-- PROVIDED ENTRIES follows --

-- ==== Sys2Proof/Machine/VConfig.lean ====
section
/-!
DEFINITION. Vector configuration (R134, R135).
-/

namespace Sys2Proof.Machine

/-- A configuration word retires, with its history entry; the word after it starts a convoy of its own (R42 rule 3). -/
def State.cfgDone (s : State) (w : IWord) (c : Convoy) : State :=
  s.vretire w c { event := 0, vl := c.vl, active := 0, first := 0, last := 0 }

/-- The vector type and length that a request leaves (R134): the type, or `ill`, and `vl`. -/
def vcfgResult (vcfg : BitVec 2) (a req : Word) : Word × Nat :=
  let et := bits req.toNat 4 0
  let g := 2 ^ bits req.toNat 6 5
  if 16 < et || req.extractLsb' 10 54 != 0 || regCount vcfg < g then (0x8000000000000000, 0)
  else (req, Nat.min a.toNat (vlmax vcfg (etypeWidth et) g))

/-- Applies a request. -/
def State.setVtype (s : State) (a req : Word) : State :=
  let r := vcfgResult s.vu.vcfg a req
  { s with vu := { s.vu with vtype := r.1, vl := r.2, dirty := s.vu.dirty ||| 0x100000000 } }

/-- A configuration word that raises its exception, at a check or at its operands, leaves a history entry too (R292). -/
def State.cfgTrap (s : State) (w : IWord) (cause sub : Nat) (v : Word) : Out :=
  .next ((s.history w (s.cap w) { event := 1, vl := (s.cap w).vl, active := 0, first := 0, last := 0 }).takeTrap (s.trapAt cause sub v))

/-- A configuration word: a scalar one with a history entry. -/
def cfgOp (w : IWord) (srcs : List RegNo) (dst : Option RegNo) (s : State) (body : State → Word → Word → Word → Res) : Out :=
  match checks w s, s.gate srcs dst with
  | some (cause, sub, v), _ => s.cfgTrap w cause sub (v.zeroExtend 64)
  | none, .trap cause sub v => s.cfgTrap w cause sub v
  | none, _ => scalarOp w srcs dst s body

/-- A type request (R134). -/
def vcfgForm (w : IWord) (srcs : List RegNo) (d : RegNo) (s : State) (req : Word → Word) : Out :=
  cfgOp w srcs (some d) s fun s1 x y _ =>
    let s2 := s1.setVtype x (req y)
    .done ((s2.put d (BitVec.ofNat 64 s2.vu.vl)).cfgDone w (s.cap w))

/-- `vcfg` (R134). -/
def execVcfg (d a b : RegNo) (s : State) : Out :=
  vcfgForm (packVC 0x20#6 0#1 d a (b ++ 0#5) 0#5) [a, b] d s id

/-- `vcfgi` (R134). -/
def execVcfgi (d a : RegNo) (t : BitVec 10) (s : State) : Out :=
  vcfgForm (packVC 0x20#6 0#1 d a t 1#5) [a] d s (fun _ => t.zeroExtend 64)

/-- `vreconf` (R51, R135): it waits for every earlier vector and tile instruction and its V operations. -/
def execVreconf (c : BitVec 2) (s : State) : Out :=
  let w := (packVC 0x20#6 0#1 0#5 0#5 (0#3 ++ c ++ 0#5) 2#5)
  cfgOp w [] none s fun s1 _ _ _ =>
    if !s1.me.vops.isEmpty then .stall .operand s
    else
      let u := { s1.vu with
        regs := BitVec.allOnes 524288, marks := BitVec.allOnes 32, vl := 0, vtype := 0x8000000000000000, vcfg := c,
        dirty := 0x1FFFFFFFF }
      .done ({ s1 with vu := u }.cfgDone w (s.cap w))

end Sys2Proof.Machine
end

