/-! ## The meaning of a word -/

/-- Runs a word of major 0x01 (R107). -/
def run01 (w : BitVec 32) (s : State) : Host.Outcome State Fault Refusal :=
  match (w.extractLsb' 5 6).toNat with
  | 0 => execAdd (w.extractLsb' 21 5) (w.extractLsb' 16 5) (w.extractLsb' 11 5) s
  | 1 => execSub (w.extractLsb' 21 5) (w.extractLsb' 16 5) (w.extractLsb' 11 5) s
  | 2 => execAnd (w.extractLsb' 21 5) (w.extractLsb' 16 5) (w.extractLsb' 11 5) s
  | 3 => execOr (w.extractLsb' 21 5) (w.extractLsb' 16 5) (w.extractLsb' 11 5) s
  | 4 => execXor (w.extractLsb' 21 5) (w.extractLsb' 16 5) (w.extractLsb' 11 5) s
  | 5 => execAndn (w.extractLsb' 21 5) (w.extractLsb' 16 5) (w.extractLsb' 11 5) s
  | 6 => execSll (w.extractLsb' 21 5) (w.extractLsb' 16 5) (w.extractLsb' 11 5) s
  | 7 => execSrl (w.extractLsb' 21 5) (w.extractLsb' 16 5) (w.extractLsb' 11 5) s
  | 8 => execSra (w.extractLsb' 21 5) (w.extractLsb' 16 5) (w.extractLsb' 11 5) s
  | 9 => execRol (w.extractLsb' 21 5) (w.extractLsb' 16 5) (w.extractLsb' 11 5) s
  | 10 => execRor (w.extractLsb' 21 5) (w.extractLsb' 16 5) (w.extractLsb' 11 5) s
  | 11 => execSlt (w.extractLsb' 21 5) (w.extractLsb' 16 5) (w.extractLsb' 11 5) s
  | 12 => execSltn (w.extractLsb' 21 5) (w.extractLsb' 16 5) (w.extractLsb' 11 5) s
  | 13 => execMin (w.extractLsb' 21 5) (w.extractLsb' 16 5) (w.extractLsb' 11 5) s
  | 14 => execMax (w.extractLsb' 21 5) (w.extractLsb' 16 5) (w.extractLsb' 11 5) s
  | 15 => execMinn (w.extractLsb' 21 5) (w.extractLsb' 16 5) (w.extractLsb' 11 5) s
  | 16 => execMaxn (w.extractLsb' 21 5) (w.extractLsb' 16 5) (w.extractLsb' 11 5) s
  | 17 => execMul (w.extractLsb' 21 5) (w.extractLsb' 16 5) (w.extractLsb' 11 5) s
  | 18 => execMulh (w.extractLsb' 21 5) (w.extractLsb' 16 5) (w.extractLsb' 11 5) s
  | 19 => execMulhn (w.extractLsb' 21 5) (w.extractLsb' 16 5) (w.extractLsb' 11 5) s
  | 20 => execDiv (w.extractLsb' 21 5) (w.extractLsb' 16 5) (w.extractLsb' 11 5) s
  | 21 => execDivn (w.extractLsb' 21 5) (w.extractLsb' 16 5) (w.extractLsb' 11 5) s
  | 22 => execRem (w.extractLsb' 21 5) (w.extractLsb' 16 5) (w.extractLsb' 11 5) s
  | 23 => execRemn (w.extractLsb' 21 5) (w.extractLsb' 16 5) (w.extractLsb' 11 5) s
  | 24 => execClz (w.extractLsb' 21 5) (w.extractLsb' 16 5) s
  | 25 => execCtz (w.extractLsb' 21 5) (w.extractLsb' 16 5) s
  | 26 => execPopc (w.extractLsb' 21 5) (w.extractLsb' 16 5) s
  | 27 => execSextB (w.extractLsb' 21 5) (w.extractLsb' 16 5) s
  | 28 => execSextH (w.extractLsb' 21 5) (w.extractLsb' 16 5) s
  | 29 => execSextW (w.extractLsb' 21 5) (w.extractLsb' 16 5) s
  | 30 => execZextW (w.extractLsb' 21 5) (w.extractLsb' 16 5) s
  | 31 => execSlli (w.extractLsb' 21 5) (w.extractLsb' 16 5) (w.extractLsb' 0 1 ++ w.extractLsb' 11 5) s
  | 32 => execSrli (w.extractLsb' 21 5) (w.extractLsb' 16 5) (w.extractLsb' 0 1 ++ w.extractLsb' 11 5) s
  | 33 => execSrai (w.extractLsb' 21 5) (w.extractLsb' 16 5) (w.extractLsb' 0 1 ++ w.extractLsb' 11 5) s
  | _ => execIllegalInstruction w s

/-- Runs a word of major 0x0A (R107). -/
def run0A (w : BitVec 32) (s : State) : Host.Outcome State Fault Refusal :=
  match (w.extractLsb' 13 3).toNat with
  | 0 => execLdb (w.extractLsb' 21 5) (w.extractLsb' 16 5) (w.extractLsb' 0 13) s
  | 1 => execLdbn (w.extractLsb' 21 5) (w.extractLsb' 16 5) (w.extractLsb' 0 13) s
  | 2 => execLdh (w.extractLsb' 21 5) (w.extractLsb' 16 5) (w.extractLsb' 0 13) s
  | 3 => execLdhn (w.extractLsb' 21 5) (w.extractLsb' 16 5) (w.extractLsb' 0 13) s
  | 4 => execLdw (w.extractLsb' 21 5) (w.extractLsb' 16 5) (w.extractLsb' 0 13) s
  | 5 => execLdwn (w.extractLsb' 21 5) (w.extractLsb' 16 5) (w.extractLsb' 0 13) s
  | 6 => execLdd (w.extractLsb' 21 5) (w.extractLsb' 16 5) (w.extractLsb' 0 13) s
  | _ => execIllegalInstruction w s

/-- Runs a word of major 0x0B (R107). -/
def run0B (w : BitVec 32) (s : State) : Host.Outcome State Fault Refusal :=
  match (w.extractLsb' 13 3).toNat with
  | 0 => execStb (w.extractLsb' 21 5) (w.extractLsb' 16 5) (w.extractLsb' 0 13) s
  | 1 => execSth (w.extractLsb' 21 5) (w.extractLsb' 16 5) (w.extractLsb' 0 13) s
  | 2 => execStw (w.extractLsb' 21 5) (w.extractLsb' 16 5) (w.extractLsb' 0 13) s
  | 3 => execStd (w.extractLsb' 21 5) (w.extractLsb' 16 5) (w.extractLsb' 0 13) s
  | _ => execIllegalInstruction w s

-- PROVIDED ENTRIES concluded --

■ **TASK DIRECTIONS**: After locating the line with "def execVcfgi (d" in the material above, return it and each line after it exactly, ending at the line with "14 => execMax".

■ **EXERCISE RESULT**:
def execVcfgi (d a : RegNo) (t : BitVec 10) (s : State) : Out :=
  vcfgForm (packVC 0x20#6 0#1 d a t 1#5) [a] d s (fun _ => t.zeroExtend 64)

/-- `vreconf` (R51, R135): it waits for every earlier vector and tile instruction and its V operations. -/
def execVreconf (c : BitVec 2) (s : State) : Out :=
  let w := (packVC 0x20#6 0#1 0#5 0#5 (0#3 ++ c ++ 0#5) 2#5)
  cfgOp w [] none s fun s1 _ _ _ =>
    if !s1.me.vops.isEmpty then .stall .operand s
    else
      let u := { s1.vu with
        regs := BitVec.allOnes 524288, marks := BitVec.allOnes 32, vl := 0, vtype := 0x8000000000000000, vcfg := c,
        dirty := 0x1FFFFFFFF }
      .done ({ s1 with vu := u }.cfgDone w (s.cap w))

end Sys2Proof.Machine
end

/-! ## The meaning of a word -/

/-- Runs a word of major 0x01 (R107). -/
def run01 (w : BitVec 32) (s : State) : Host.Outcome State Fault Refusal :=
  match (w.extractLsb' 5 6).toNat with
  | 0 => execAdd (w.extractLsb' 21 5) (w.extractLsb' 16 5) (w.extractLsb' 11 5) s
  | 1 => execSub (w.extractLsb' 21 5) (w.extractLsb' 16 5) (w.extractLsb' 11 5) s
  | 2 => execAnd (w.extractLsb' 21 5) (w.extractLsb' 16 5) (w.extractLsb' 11 5) s
  | 3 => execOr (w.extractLsb' 21 5) (w.extractLsb' 16 5) (w.extractLsb' 11 5) s
  | 4 => execXor (w.extractLsb' 21 5) (w.extractLsb' 16 5) (w.extractLsb' 11 5) s
  | 5 => execAndn (w.extractLsb' 21 5) (w.extractLsb' 16 5) (w.extractLsb' 11 5) s
  | 6 => execSll (w.extractLsb' 21 5) (w.extractLsb' 16 5) (w.extractLsb' 11 5) s
  | 7 => execSrl (w.extractLsb' 21 5) (w.extractLsb' 16 5) (w.extractLsb' 11 5) s
  | 8 => execSra (w.extractLsb' 21 5) (w.extractLsb' 16 5) (w.extractLsb' 11 5) s
  | 9 => execRol (w.extractLsb' 21 5) (w.extractLsb' 16 5) (w.extractLsb' 11 5) s
  | 10 => execRor (w.extractLsb' 21 5) (w.extractLsb' 16 5) (w.extractLsb' 11 5) s
  | 11 => execSlt (w.extractLsb' 21 5) (w.extractLsb' 16 5) (w.extractLsb' 11 5) s
  | 12 => execSltn (w.extractLsb' 21 5) (w.extractLsb' 16 5) (w.extractLsb' 11 5) s
  | 13 => execMin (w.extractLsb' 21 5) (w.extractLsb' 16 5) (w.extractLsb' 11 5) s
  | 14 => execMax (w.extractLsb' 21 5) (w.extractLsb' 16 5) (w.extractLsb' 11 5) s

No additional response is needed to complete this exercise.